Response surface of the final time product concentrations (\(t_{f} = 17\) h) at an initial biomass concentration of 25 g/kg obtained from the true process model and the CCD-, BBD-, and DD bootstrap-aggregated hybrid models. In addition, the standard deviations of the predictions are presented

Conclusions

This study investigated a hybrid-modeling method that combines mechanistic modeling with machine-learning methods to extract knowledge from data. In particular, a bootstrap-aggregated hybrid-modeling framework was studied to reduce the bias of the training and validation data choice, which is particular pronounced for small data sets with distinct changes in conditions, such as data obtained from statistical design of experiments. Three synthetic data sets of an E. coli fed-batch process generated by three distinct designs (central composite design, Box–Behnken design, and Doehlert design) were used to compare the different methods. Taking all results together, it may be concluded that the proposed bootstrap aggregation framework significantly increases the predictive power of hybrid semi-parametric models when the data are obtained by statistical design of experiments.
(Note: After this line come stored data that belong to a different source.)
theorem test_witness_MeasureCloseWritesTheResult :
    (measuring readingsA).taken .P (.sessionClose 600) = some 0 ∧
    (measuring readingsA).ocu = some ⟨.measure 511 1, readingsA⟩ ∧
    ((measuring readingsA).asm 511).state = .measuring ∧
    measure defaultParams curveA 1000 0 500 500 none none readingsA 600 = .success 1421980 60005 4 true ∧
    (measuring []).taken .P (.sessionClose 0) = some 0 ∧
    measure defaultParams curveA 1000 0 500 500 none none [] 0 = .failure .tooFew none 0 false ∧
    ((measuring []).setStagedCurve (some curveA)).taken .P (.sessionClose 0) = some 0 ∧
    ((measuring []).setStagedCurve (some curveA)).rfs.staged = some curveA := by decide +kernel

/-- A session on set 3, the set ZEROED. -/
def onSet3 (k : SessionKind) (l : List (Nat × Nat)) : State := (work.setRefSet 3 (.zeroed 1205 802)).setSession (some ⟨k, l⟩)

theorem test_witness_CalibrationWritesAndSweeps :
    (let l := [(1204, 803), (1206, 801), (1205, 802)];
      (onSet3 (.zero 3) l).taken .P (.sessionClose 600) = some 0 ∧ (onSet3 (.zero 3) l).ocu = some ⟨.zero 3, l⟩ ∧
      calibrateZero (onSet3 (.zero 3) l).params l = some (1205, 802, 3) ∧
      ((onSet3 (.zero 3) l).setStagedCurve (some curveA)).taken .P (.sessionClose 600) = some 0) ∧
    (let l := [(301439, 12802), (301441, 12803), (301440, 12801), (301442, 12802)];
      let s := onSet3 (.span 3 150000 12000) l;
      s.taken .P (.sessionClose 0) = some 0 ∧ s.ocu = some ⟨.span 3 150000 12000, l⟩ ∧
      calibrateSpan s.params (s.refSet 3).values.1 (s.refSet 3).values.2.1 150000 12000 l = .calibrated 500 500 4) ∧
    (let s := onSet3 (.zero 3) [];
      s.taken .P (.sessionClose 600) = some 0 ∧ s.ocu = some ⟨.zero 3, []⟩ ∧ calibrateZero s.params [] = none) ∧
    (let s := onSet3 (.span 3 150000 12000) [];
      s.taken .P (.sessionClose 600) = some 0 ∧ s.ocu = some ⟨.span 3 150000 12000, []⟩ ∧ calibrateSpan s.params
        (s.refSet 3).values.1 (s.refSet 3).values.2.1 150000 12000 [] = .tooFew) ∧
    (let l := [(1205, 802), (1205, 802), (1205, 802)];
      let s := onSet3 (.span 3 150000 12000) l;
      s.taken .P (.sessionClose 600) = some 0 ∧ s.ocu = some ⟨.span 3 150000 12000, l⟩ ∧ calibrateSpan s.params
        (s.refSet 3).values.1 (s.refSet 3).values.2.1 150000 12000 l = .calRange 3) := by
  refine ⟨?_, ?_, ?_, ?_, ?_⟩ <;> decide +kernel

/-- Set 3 about to be calibrated with the ISSUED assembly 511 and the READY assembly 2 measured with it, the commit of 511 in
flight and the set's key and 596 waiting. -/
def sweeping : State :=
  let s := ((onSet3 (.zero 3) [(1204, 803), (1206, 801), (1205, 802)]).setAsm 511 { tool .issued 500 0 with
    facts := some ⟨3, true, 237, 4, 1, false⟩ }).setAsm 2 { tool .ready 500 0 with facts := some ⟨3, true, 237, 4, 1, false⟩ }
  ((s.dirty 511).dirty 595).dirty 596

theorem test_witness_CalibrationWritesAndSweeps_swept : sweeping.taken .P (.sessionClose 600) = some 0 ∧
    calibrateZero sweeping.params [(1204, 803), (1206, 801), (1205, 802)] = some (1205, 802, 3) ∧
    (sweeping.asm 511).measuredWith 3 = true ∧ (sweeping.asm 511).state = .issued ∧
    (sweeping.asm 2).measuredWith 3 = true ∧ sweeping.rst.flight.map (fun c => c.key) = some 511 ∧
    sweeping.rst.queue = [595, 596] ∧ sweeping.rst.queue.Nodup := by decide +kernel

/-- R58: the swept assemblies in ascending order, the one in flight at once too, and the set's key moved behind them. -/
theorem test_step_sweep_order : (after (.sessionClose 600) sweeping).rst.queue = [596, 2, 511, 595] ∧
    (after (.sessionClose 600) sweeping).rst.flight.map (fun c => c.redirty) = some false := by decide +kernel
This advantage is vital in a context of bioprocess development, because optimal operating conditions can be more accurately predicted by the hybrid model at each process development stage, thus globally reducing the experimental effort for process development. The ability to easily compute reliable error bounds of a dynamical system and for different model parts is particularly interesting for process monitoring and process optimization/control. Online decisions can be made not only on the basis of a profit function, but also on a quantitative measure of the reliability of predictions. The main downside is of course the increased computation time, which can be roughly estimated to be \(n_{\text{boot}}\) times higher (in our case 14 times higher) when compared to not doing bootstrap aggregation. However, with the ever-increasing computation power, this disadvantage is not seen as a severe limitation in practice. In the future, it should be studied whether other aggregation methods than averaging, e.g., data-domain-specific model prediction weighting (stacking or boosting alike) can improve the prediction performance even further.